The Vitess Logical Model: Keyspaces, Shards, and Tablet Roles

Every topology decision in Vitess is expressed through four core abstractions, and misusing any one of them propagates directly into query latency and failover behavior.

A keyspace is a logical database. It is the unit clients connect to, and it may be unsharded (a single backing MySQL) or sharded (partitioned across many). The keyspace name is the stable identity that survives resharding — applications target commerce, not commerce/-80, and the routing layer resolves the physical destination.

A shard is a contiguous slice of a keyspace’s keyspace-ID space, named by its lower and upper key range in hexadecimal: -80 covers key IDs from zero up to (but excluding) 0x80, and 80- covers 0x80 to the maximum. Because ranges are expressed in binary, splitting a shard is always a clean bisection — -80 becomes -40 and 40-80 — which is why practitioners provision shard counts as powers of two.

A tablet is the pairing of a VTTablet process with exactly one mysqld. Tablets carry a type that determines what traffic they serve:

PRIMARY — the single writable tablet per shard; all INSERT/UPDATE/DELETE and transactional reads route here.
REPLICA — read replicas eligible for promotion; serve @replica reads and act as failover candidates.
RDONLY — batch/analytics replicas, never promoted, used for VReplication sources and OLAP scatter queries so they never steal capacity from transactional replicas.

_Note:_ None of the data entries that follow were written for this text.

theorem keepsLine_giveResult (i : Nat) (r : ResultCode) (d : List Byte) (s : State) : keepsLine s (giveResult i r d s) := by
  unfold giveResult
  dsimp only
  repeat' split
  · exact keepsLine_refl s
  · exact keepsLine_refl s
  · exact (keepsLine_placeCompletion _ _).after rfl
  · exact keepsLine_of_port rfl

theorem keepsLine_settleQueue (l : List Taken) : ∀ s, keepsLine s (settleQueue l s) := by
  induction l with
  | nil => intro s; exact keepsLine_of_port rfl
  | cons t l ih =>
    intro s
    unfold settleQueue
    split
    · exact keepsLine_of_port rfl
    · exact (keepsLine_giveResult _ _ _ _).trans (ih _)

/-- The arbiter at the REFILL queue touches no other part of the port. -/
theorem takeRefill_port (n : Nat) : ∀ s, (takeRefill n s).2.port = { s.port with refill := (takeRefill n s).2.port.refill } := by
  have drop : ∀ j s, (dropRefill j s).port = { s.port with refill := (dropRefill j s).port.refill } := fun j s => by
    unfold dropRefill
    dsimp only
    split <;> rfl
  induction n with
  | zero => intro s; rfl
  | succ n ih =>
    intro s
    unfold takeRefill
    split
    · rfl
    · split
      · rw [ih, drop]
      · rfl

theorem keepsLine_takeNext {s : State} (h : s.port.inFlight = none) : keepsLine s (takeNext s) := by
  have port := takeRefill_port s.port.refill.length s
  have start : line s = s.port.house.filter Job.stays := by unfold line; rw [h]; rfl
  have launched : ∀ (j : Job) (t : State), t.port.house = s.port.house → keepsLine s (launch j t) := fun j t ht => by
    unfold keepsLine
    rw [start]
    unfold line launch
    rw [ht]
    exact (List.sublist_append_right _ _).filter _
  unfold takeNext
  split
  · next e =>
    rw [e] at port
    exact launched _ _ (by rw [port])
  · next t e =>
    rw [e] at port
    have house : t.port.house = s.port.house := by dsimp only at port; rw [port]
    dsimp only
    split
    · exact launched _ _ house
    · split
      · next j r hj =>
        unfold keepsLine
        rw [start, ← house, hj]
        exact .refl _
      · next none_ =>
        repeat' split
        · exact launched _ _ house
        · exact launched _ _ house
        · exact launched _ _ house
        · unfold keepsLine
          rw [start, ← house, none_]
          exact List.nil_sublist _

theorem keepsLine_arbitrate (s : State) : keepsLine s (arbitrate s) := by
  unfold arbitrate
  split
  · exact keepsLine_refl s
  · next h => exact keepsLine_takeNext (by simpa using h)

/-- The end of a request: the queue is settled and the arbiter acts. -/
theorem keepsLine_settled (s : State) : keepsLine s (arbitrate (settleQueue s.slate.queue s)) :=
  (keepsLine_settleQueue _ s).trans (keepsLine_arbitrate _)

theorem atPort_of_keepsLine {j : Job} {s t : State} (h : j ∈ line s) (k : keepsLine s t) : atPort j t :=
  atPort_of_line (k.subset h)

/-! ### The first report -/

/-- Nothing is reported, and what a report's record is made of stays. -/
structure Silent (s t : State) : Prop where
  header : t.slate.header = s.slate.header
  part : t.regs.part = s.regs.part
  reports : t.reports = s.reports
  line : keepsLine s t

theorem Silent.refl (s : State) : Silent s s := ⟨rfl, rfl, rfl, keepsLine_refl s⟩

theorem Silent.trans {s t u : State} (h : Silent s t) (h' : Silent t u) : Silent s u :=
  ⟨h'.header.trans h.header, h'.part.trans h.part, h'.reports.trans h.reports, h.line.trans h'.line⟩

theorem isActive_of_part {s t : State} (h : t.regs.part = s.regs.part) : isActive t = isActive s := by
  unfold isActive
  rw [h]

theorem header_of_slate {s t : State} (h : t.slate.header = s.slate.header) : header t = header s := by
  unfold Sys2Proof.Machine.header
  rw [h]

theorem freeRoom_of {s t : State} (h : t.slate.header = s.slate.header) (hr : t.reports = s.reports) :
    freeRoom t = freeRoom s := by
  unfold freeRoom
  rw [header_of_slate h, hr]

theorem recordJob_of {s t : State} (h : t.slate.header = s.slate.header) (n : Nat) (r : Report) :
    recordJob n r t = recordJob n r s := by
  unfold recordJob
  rw [header_of_slate h]

theorem Silent.hasRoom {s t : State} (h : Silent s t) {r : Report} (room : hasRoom r s) : hasRoom r t := by
  unfold Sys2Proof.Machine.hasRoom at room ⊢
  rw [isActive_of_part h.part, freeRoom_of h.header h.reports, header_of_slate h.header, h.reports]
  exact room

theorem emit_of_hasRoom {r : Report} {s : State} (h : hasRoom r s) : emit r s = writeReport r s := by
  obtain ⟨active, empty, free, room⟩ := h
  unfold emit
  rw [active, empty]
  simp only [Bool.not_true, Bool.false_eq_true, if_false, List.isEmpty_nil, if_true, Bool.true_and, free]
  rcases room with e | e
  · simp only [e, if_true]
  · simp only [e, decide_true, if_true, ite_self]

/-- The record of the report `r`, the first from `s` on, stands in the line when there is room for it. -/
def recorded (r : Report) (s t : State) : Prop := hasRoom r s → recordJob s.reports.writtenTo r s ∈ line t

/-- The first report from `s` on, handed on when nothing but silent operations came before it. -/
theorem recorded_emit {r : Report} {s t : State} (h : Silent s t) : recorded r s (emit r t) := fun room => by
  rw [emit_of_hasRoom (h.hasRoom room), line_writeReport, h.reports, recordJob_of h.header]
  exact List.mem_append_right _ (List.mem_singleton_self _)

theorem recorded.keeps {r : Report} {s t u : State} (h : recorded r s t) (k : keepsLine t u) : recorded r s u :=
  fun room => k.subset (h room)

theorem recorded.first {r : Report} {s t : State} (h : recorded r s t) : firstReport r s t :=
  fun room => atPort_of_line (h room)

/-- A report, the first thing of an event. -/
theorem firstReport_emitted (r : Report) (s : State) : firstReport r s (arbitrate (emit r s)) :=
  ((recorded_emit (Silent.refl s)).keeps (keepsLine_arbitrate _)).first

/-! ### Reports in their order -/

/-- The essential reports `rs` are handed on in this order from `s` to `t`, and no other: their records stand in the line when
there is room for all. -/
structure Told (rs : List Report) (s t : State) : Prop where
  header : t.slate.header = s.slate.header
  part : t.regs.part = s.regs.part
  returnedTo : t.reports.returnedTo = s.reports.returnedTo
  line : keepsLine s t
  essential : ∀ r ∈ rs, r.kind.essential = true
  told : isActive s = true → s.reports.holdList = [] → s.reports.writtenTo < (Machine.header s).reportCount →
    rs.length ≤ freeRoom s →
      t.reports.holdList = [] ∧ t.reports.writtenTo = (s.reports.writtenTo + rs.length) % (Machine.header s).reportCount
      ∧ ∀ (k : Nat) (r : Report), rs[k]? = some r →
        recordJob ((s.reports.writtenTo + k) % (Machine.header s).reportCount) r s ∈ Machine.line t

theorem Told.of_silent {s t : State} (h : Silent s t) : Told [] s t :=
  ⟨h.header, h.part, by rw [h.reports], h.line, by simp, fun _ hold small _ =>
    ⟨by rw [h.reports]; exact hold, by rw [h.reports]; exact (Nat.mod_eq_of_lt small).symm, by simp⟩⟩

/-- The free room of the strip shrinks by 1 with each record. -/
theorem freeRoom_advanced {r c w n : Nat} (hn : n ≤ (((r : Int) - w - 1) % (c : Int)).toNat) (hc : 0 < c) :
    (((r : Int) - ((w + n) % c : Nat) - 1) % (c : Int)).toNat = (((r : Int) - w - 1) % (c : Int)).toNat - n := by
  have pos : (0 : Int) < c := by exact_mod_cast hc
  have low := Int.emod_nonneg ((r : Int) - w - 1) pos.ne'
  have high := Int.emod_lt_of_pos ((r : Int) - w - 1) pos
  have same : ((r : Int) - ((w + n) % c : Nat) - 1) % (c : Int) = (((r : Int) - w - 1) % (c : Int) - n) % (c : Int) := by
    push_cast
    rw [Int.emod_sub_emod, show (r : Int) - ((w + n) % c : Int) - 1 = (r - 1) - (w + n) % c by ring, Int.sub_emod_emod]
    congr 1
    ring
  rw [same, Int.emod_eq_of_lt (by omega) (by omega)]
  omega

theorem writeReport_reports (r : Report) (s : State) : (writeReport r s).reports =
    { s.reports with writtenTo := (s.reports.writtenTo + 1) % (header s).reportCount } := rfl

theorem Told.emit {r : Report} (s : State) (he : r.kind.essential = true) : Told [r] s (Machine.emit r s) := by
  refine ⟨congrArg SlateUnit.header (emit_slate r s), emit_part r s, congrArg Quiet.returnedTo (quiet_emit r s),
    keepsLine_emit r s, by simpa using he, fun active hold small room => ?_⟩
  have fits : hasRoom r s := ⟨active, hold, room, .inl he⟩
  rw [emit_of_hasRoom fits, writeReport_reports, line_writeReport]
  refine ⟨hold, rfl, fun k x hx => ?_⟩
  cases k with
  | zero =>
    cases hx
    rw [Nat.add_zero, Nat.mod_eq_of_lt small]
    exact List.mem_append_right _ (List.mem_singleton_self _)
  | succ k => cases hx

theorem Told.trans {rs rs' : List Report} {s t u : State} (h : Told rs s t) (h' : Told rs' t u) : Told (rs ++ rs') s u := by
  refine ⟨h'.header.trans h.header, h'.part.trans h.part, h'.returnedTo.trans h.returnedTo, h.line.trans h'.line,
    fun r hr => (List.mem_append.mp hr).elim (h.essential r) (h'.essential r), fun active hold small room => ?_⟩
  rw [List.length_append] at room ⊢
  obtain ⟨hold₁, written₁, records₁⟩ := h.told active hold small (by omega)
  have count : (Machine.header t).reportCount = (Machine.header s).reportCount := by rw [header_of_slate h.header]
  have pos : 0 < (Machine.header s).reportCount := by omega
  have room₁ : freeRoom t = freeRoom s - rs.length := by
    unfold freeRoom
    rw [count, written₁, h.returnedTo]
    exact freeRoom_advanced (by unfold freeRoom at room; omega) pos
  obtain ⟨hold₂, written₂, records₂⟩ := h'.told (by rw [isActive_of_part h.part]; exact active) hold₁
    (by rw [written₁, count]; exact Nat.mod_lt _ pos) (by omega)
  rw [count, written₁] at records₂ written₂
  refine ⟨hold₂, ?_, fun k r hr => ?_⟩
  · rw [written₂, Nat.mod_add_mod, Nat.add_assoc]
  · rw [List.getElem?_append] at hr
    split at hr
    · exact h'.line.subset (records₁ k r hr)
    · next far =>
      have := records₂ (k - rs.length) r hr
      rw [Nat.mod_add_mod, recordJob_of h.header, show s.reports.writtenTo + rs.length + (k - rs.length) =
        s.reports.writtenTo + k by omega] at this
      exact this

theorem Told.silent {rs : List Report} {s t u : State} (h : Told rs s t) (k : Silent t u) : Told rs s u := by
  have both := h.trans (.of_silent k)
  rwa [List.append_nil] at both

theorem Told.inOrder {rs : List Report} {s t u : State} (h : Told rs s t) (k : keepsLine t u) : reportsInOrder rs s u := by
  intro active hold small room k' n r hr hn
  refine ⟨h.essential r (List.mem_of_getElem? hr), ?_⟩
  rw [hn]
  exact atPort_of_keepsLine ((h.told active hold small room).2.2 k' r hr) k

end Sys2Proof.Machine
end

section
/-! Requests with one report or one write before their result: SET RATE (R32) and ACK FAULT (R184). -/

namespace Sys2Proof.Machine

/-! ### A result behind a report -/

/-- The result of a slot whose TAKEN write is done: its completion write joins the line. -/
theorem line_giveResult {i : Nat} {r : ResultCode} {d : List Byte} {s : State} {h : Held} (hs : slotAt i s = some h)
    (hr : h.result = none) (hw : h.written = true) : line (giveResult i r d s) =
      line s ++ [writeJob (.completionWrite i) ((header s).slate + 32 * i) (completionBytes h.taken.bytes r d)] := by
  have slot : h.taken.slot = i := by simpa using List.find?_some hs
  unfold slotAt at hs
  unfold giveResult
  simp only [hs, hr, Option.isSome_none, Bool.false_eq_true, if_false, hw, if_true]
  unfold placeCompletion
  dsimp only
  rw [slot]
  exact line_place_stays rfl _

/-- The record of a report that stands in the line when a result is given stands before the slot's completion write. -/
theorem recorded.beforeResult {i : Nat} {code : ResultCode} {d : List Byte} {r : Report} {s w t : State}
    (h : recorded r s w) (hs : slotAt i w = slotAt i s) (hh : w.slate.header = s.slate.header) (ha : awaiting i s)
    (hk : keepsLine (giveResult i code d w) t) : reportsBeforeResult i code d r s t := by
  intro x hx written room
  obtain ⟨y, hy, none_⟩ := ha
  cases hx.symm.trans hy
  have both : [recordJob s.reports.writtenTo r s, writeJob (.completionWrite i) ((header s).slate + 32 * i)
      (completionBytes x.taken.bytes code d)].Sublist (t.port.inFlight.toList ++ t.port.house) := by
    refine List.Sublist.trans ?_ (List.Sublist.trans hk List.filter_sublist)
    rw [line_giveResult (hs.trans hx) none_ written, header_of_slate hh]
    exact (List.singleton_sublist.mpr (h room)).append_right _
  obtain ⟨front, back, e, first, rest⟩ := List.cons_sublist_iff.mp both
  obtain ⟨a, b, ea⟩ := List.append_of_mem first
  obtain ⟨c, e', ec⟩ := List.append_of_mem (List.singleton_sublist.mp rest)
  exact ⟨a, b ++ c, e', by rw [e, ea, ec]; simp⟩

The topology server — an etcd or Consul cluster — is the source of truth binding these together. It stores keyspace and shard records, tablet records, the VSchema, and the serving graph: the per-cell mapping of (keyspace, shard, tablet_type) to the currently healthy tablet that should receive traffic. VTGate caches this graph and re-plans routing whenever the topology changes. Inspecting it is the first move in almost any incident:

# Enumerate shards in a keyspace and the current serving tablets
vtctldclient GetShards commerce
vtctldclient GetTablets --keyspace commerce --tablet-type primary

How the keyspace ID is derived from application data — the choice of range, hash, or lookup distribution — is the single most consequential decision in the whole system; it is examined in depth in Understanding Vitess Keyspace Partitioning Models, and the arithmetic for sizing the initial shard count is worked through in How to Calculate Optimal Shard Count for MySQL.

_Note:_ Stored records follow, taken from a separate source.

/-- How far a scatter goes (04 R138). -/
structure ScatterTurn where
  /-- device time of the last word, ns -/
  at_ : Nat
  /-- descriptors that run -/
  count : Nat
deriving DecidableEq, Repr

/-- The last bit of a frame (05 R173). -/
structure RxLastBit where
  /-- its device time, ns -/
  at_ : Nat
  /-- codewords that the FEC decoder has corrected since the frame before -/
  corrected : BitVec 32
  /-- codewords that it has found uncorrectable -/
  uncorrected : BitVec 32
deriving DecidableEq, Repr

/-- What the base page of a link partner names (05 R172). -/
structure PartnerModes where
  /-- modes, bits as PORT_AN.ADV -/
  modes : BitVec 7
  /-- FEC bits F3 to F0 -/
  fec : BitVec 4
deriving DecidableEq, Repr

/-- How a port loses its link (05 R209). -/
structure PortLoss where
  /-- the port -/
  port : PortId
  /-- it received a fault; otherwise it lost block lock -/
  fault : Bool
deriving DecidableEq, Repr

/-- How a root port loses its link (05 R207). -/
structure RootLoss where
  /-- the root port -/
  root : RootId
  /-- DPC contains the port; otherwise the link is lost -/
  contain : Bool
deriving DecidableEq, Repr

/-- A store leaving its buffer (09 R354). -/
structure DrainTurn where
  /-- the thread -/
  thr : Thr
  /-- what a read of the line's word finds where the store merges into it (02 R68, 13 R506) -/
  ecc : EccRead
deriving DecidableEq, Repr

/-- What stands where SYSCALL is fetched (10 R404). -/
structure SysOperand where
  /-- the code -/
  code : BitVec 10
  /-- the word fetched in its place, where it is no instruction (10 R369) -/
  raw : Option (BitVec 32)
deriving DecidableEq, Repr

/-- A word that an agent of the I/O side reads (13 R487). -/
structure IoWord where
  /-- the agent of sharer ID 24 + src -/
  src : Fin 8
  /-- the address -/
  addr : PAddr
  /-- what the decoder finds -/
  ecc : EccRead
deriving DecidableEq, Repr

/-- Where an agent of the I/O side writes (13 R488). -/
structure IoPlace where
  /-- the agent of sharer ID 24 + src -/
  src : Fin 8
  /-- the address -/
  addr : PAddr
deriving DecidableEq, Repr

/-- A report of the comparators of a position (15 R553): both flag, or one stays silent, false for A and true for B. -/
structure Mismatch where
  pair : Fin 96
  silent : Option Bool
deriving DecidableEq, Repr

/-- What it writes (13 R488). -/
structure IoBytes where
  /-- the bytes -/
  bytes : List Byte
  /-- what the decoder finds in each line that is written in part -/
  eccs : List EccRead
deriving DecidableEq, Repr

/-- What the clock servo of an IEEE 802.1AS domain decides (04 R115): a rate correction in 10^-3 ppb, or a step in ns. -/
inductive Servo where
  | rate (r : Int)
  | step (ns : Int)
deriving DecidableEq, Repr

/-- The path of an authorisation: the TAP, or DBG_AUTH with the BUFFER it names (16 R591, R617). -/
inductive AuthPath where
  | tap
  | software (buffer : PAddr)
deriving DecidableEq, Repr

Logical Partitioning & the VSchema

The mapping between logical tables and physical shards is not stored in MySQL — it lives in the VSchema, a JSON document in the topology server that VTGate reads to build execution plans. The VSchema names each table’s primary vindex, the function that converts a column value into a keyspace ID and therefore into a shard. Without a correct VSchema, every query degrades to a scatter across all shards.

{
  "sharded": true,
  "vindexes": {
    "hash": { "type": "hash" }
  },
  "tables": {
    "orders": {
      "column_vindexes": [
        { "column": "customer_id", "name": "hash" }
      ]
    }
  }
}

Here customer_id is the sharding key: rows for a given customer deterministically resolve to one shard, so a customer’s orders are co-located and single-shard reads stay cheap. When a table must be queried by a secondary column (say, looking an order up by order_id rather than customer_id), a secondary lookup vindex maintains a mapping table so VTGate can still target a single shard instead of fanning out. The full grammar of vindex definitions, sequence tables, and materialized rules is covered in Mastering VSchema Syntax and Structure, and traffic-shaping overlays are handled by dynamic routing rules and query rewriting. A VSchema that is inconsistent with the physical shard ranges is the most common root cause of silent scatter-gather regressions, so it is treated as production configuration and versioned accordingly.

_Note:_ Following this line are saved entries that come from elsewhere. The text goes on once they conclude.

/-- Block PORT (21 R692). -/
def block_PORT : BlockDef := ⟨.PORT, 0x1000000, 0x10000, 128, 0x10000, 1, [
  row_PORT_CTRL, row_PORT_STATUS, row_PORT_AN, row_PORT_FEC, row_PORT_MAXFRAME,
  row_PORT_BUF, row_PORT_VLAN, row_PORT_TC, row_PORT_GATE_CTRL, row_PORT_GATE_BASE,
  row_PORT_GATE_INDEX, row_PORT_GATE_DATA, row_PORT_PREEMPT, row_PORT_PTP, row_PORT_CNT
  ]⟩

/-- PI_CTRL -/
def row_PI_CTRL : RegRow := ⟨.PI_CTRL, 0x0, 0x8, 1, [
  ⟨33, 33, .rw, 0⟩, ⟨32, 32, .rw, 0⟩, ⟨22, 12, .ro, 0⟩, ⟨11, 10, .ro, 0⟩, ⟨7, 0, .ro, 0⟩
  ]⟩
/-- PI_STATUS -/
def row_PI_STATUS : RegRow := ⟨.PI_STATUS, 0x8, 0x8, 1, [
  ⟨63, 56, .ro, 32⟩, ⟨55, 48, .ro, 32⟩, ⟨47, 32, .rw, 0⟩, ⟨31, 16, .rw, 0⟩, ⟨15, 4, .ro, 0⟩, ⟨0, 0, .ro, 0⟩
  ]⟩
/-- PI_DOORBELL -/
def row_PI_DOORBELL : RegRow := ⟨.PI_DOORBELL, 0x10, 0x8, 1, [
  ⟨39, 32, .wo, 0⟩, ⟨31, 16, .wo, 0⟩, ⟨10, 10, .wo, 0⟩, ⟨9, 0, .wo, 0⟩
  ]⟩
/-- PI_QP_INDEX -/
def row_PI_QP_INDEX : RegRow := ⟨.PI_QP_INDEX, 0x18, 0x8, 1, [
  ⟨63, 63, .wo, 0⟩, ⟨62, 62, .rw, 0⟩, ⟨61, 61, .ro, 1⟩, ⟨11, 10, .rw, 0⟩, ⟨9, 0, .rw, 0⟩
  ]⟩
/-- PI_QP_DATA -/
def row_PI_QP_DATA : RegRow := ⟨.PI_QP_DATA, 0x20, 0x8, 1, [
  ⟨63, 0, .rw, 0⟩
  ]⟩
/-- PI_MBOX_CTRL -/
def row_PI_MBOX_CTRL : RegRow := ⟨.PI_MBOX_CTRL, 0x28, 0x8, 1, [
  ⟨19, 16, .ro, 0⟩, ⟨11, 11, .wo, 0⟩, ⟨10, 10, .ro, 0⟩, ⟨9, 9, .ro, 0⟩, ⟨8, 8, .wo, 0⟩, ⟨4, 4, .rw, 0⟩,
  ⟨3, 0, .rw, 0⟩
  ]⟩
/-- PI_MBOX_DATA -/
def row_PI_MBOX_DATA : RegRow := ⟨.PI_MBOX_DATA, 0x30, 0x8, 1, [
  ⟨63, 0, .rw, 0⟩
  ]⟩
/-- PI_ERR -/
def row_PI_ERR : RegRow := ⟨.PI_ERR, 0x38, 0x8, 1, [
  ⟨63, 48, .rw, 0⟩, ⟨47, 32, .rw, 0⟩, ⟨5, 5, .w1c, 0⟩, ⟨4, 4, .w1c, 0⟩, ⟨3, 3, .w1c, 0⟩, ⟨2, 2, .w1c, 0⟩,
  ⟨1, 1, .w1c, 0⟩, ⟨0, 0, .w1c, 0⟩
  ]⟩

/-- Block PI (21 R692). -/
def block_PI : BlockDef := ⟨.PI, 0x2000000, 0x10000, 256, 0x10000, 1, [
  row_PI_CTRL, row_PI_STATUS, row_PI_DOORBELL, row_PI_QP_INDEX, row_PI_QP_DATA,
  row_PI_MBOX_CTRL, row_PI_MBOX_DATA, row_PI_ERR
  ]⟩

/-- CL_CTRL -/
def row_CL_CTRL : RegRow := ⟨.CL_CTRL, 0x0, 0x8, 1, [
  ⟨20, 20, .w1c, 0⟩, ⟨19, 19, .w1s, 0⟩, ⟨18, 18, .rwl, 1⟩, ⟨17, 17, .rwl, 0⟩, ⟨16, 16, .rw, 1⟩, ⟨15, 8, .rw, 255⟩,
  ⟨7, 0, .rw, 0⟩
  ]⟩
/-- CL_STATUS -/
def row_CL_STATUS : RegRow := ⟨.CL_STATUS, 0x8, 0x8, 1, [
  ⟨63, 56, .ro, 32⟩, ⟨55, 48, .ro, 32⟩, ⟨39, 24, .ro, 0⟩, ⟨17, 16, .ro, 1⟩, ⟨15, 0, .ro, 21845⟩
  ]⟩
/-- CL_PAIR -/
def row_CL_PAIR : RegRow := ⟨.CL_PAIR, 0x10, 0x8, 1, [
  ⟨63, 32, .ro, 0⟩, ⟨15, 0, .ro, 21845⟩
  ]⟩
/-- CL_ERR -/
def row_CL_ERR : RegRow := ⟨.CL_ERR, 0x18, 0x8, 1, [
  ⟨1, 1, .w1c, 0⟩, ⟨0, 0, .w1c, 0⟩
  ]⟩
/-- CL_ISSUE_MAP -/
def row_CL_ISSUE_MAP : RegRow := ⟨.CL_ISSUE_MAP, 0x20, 0x8, 8, [
  ⟨63, 63, .rw, 0⟩, ⟨62, 60, .rw, 0⟩, ⟨59, 59, .rw, 0⟩, ⟨58, 56, .rw, 0⟩, ⟨55, 55, .rw, 0⟩, ⟨54, 52, .rw, 0⟩,
  ⟨51, 51, .rw, 0⟩, ⟨50, 48, .rw, 0⟩, ⟨47, 47, .rw, 0⟩, ⟨46, 44, .rw, 0⟩, ⟨43, 43, .rw, 0⟩, ⟨42, 40, .rw, 0⟩,
  ⟨39, 39, .rw, 0⟩, ⟨38, 36, .rw, 0⟩, ⟨35, 35, .rw, 0⟩, ⟨34, 32, .rw, 0⟩, ⟨31, 31, .rw, 0⟩, ⟨30, 28, .rw, 0⟩,
  ⟨27, 27, .rw, 0⟩, ⟨26, 24, .rw, 0⟩, ⟨23, 23, .rw, 0⟩, ⟨22, 20, .rw, 0⟩, ⟨19, 19, .rw, 0⟩, ⟨18, 16, .rw, 0⟩,
  ⟨15, 15, .rw, 0⟩, ⟨14, 12, .rw, 0⟩, ⟨11, 11, .rw, 0⟩, ⟨10, 8, .rw, 0⟩, ⟨7, 7, .rw, 0⟩, ⟨6, 4, .rw, 0⟩,
  ⟨3, 3, .rw, 0⟩, ⟨2, 0, .rw, 0⟩
  ]⟩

Horizontal Shard Topology & Failure Domain Mapping

Horizontal scaling relies on deterministic shard mapping and on placing tablets so that no single infrastructure failure can take a shard’s entire quorum offline. Topology design must account for the initial shard count, growth projections, and the operational cost of future splits or merges. Provisioning with a power-of-two convention keeps binary range calculations trivial and streamlines VReplication when a shard is later bisected.

The physical layout matters as much as the count. Each shard’s PRIMARY, REPLICA, and RDONLY tablets must be distributed across distinct failure domains — availability zones or racks — so that losing one zone leaves a promotable replica and a surviving quorum in the topology server. A shard whose primary and only replica share a rack has no real availability, regardless of how many tablets the topology reports.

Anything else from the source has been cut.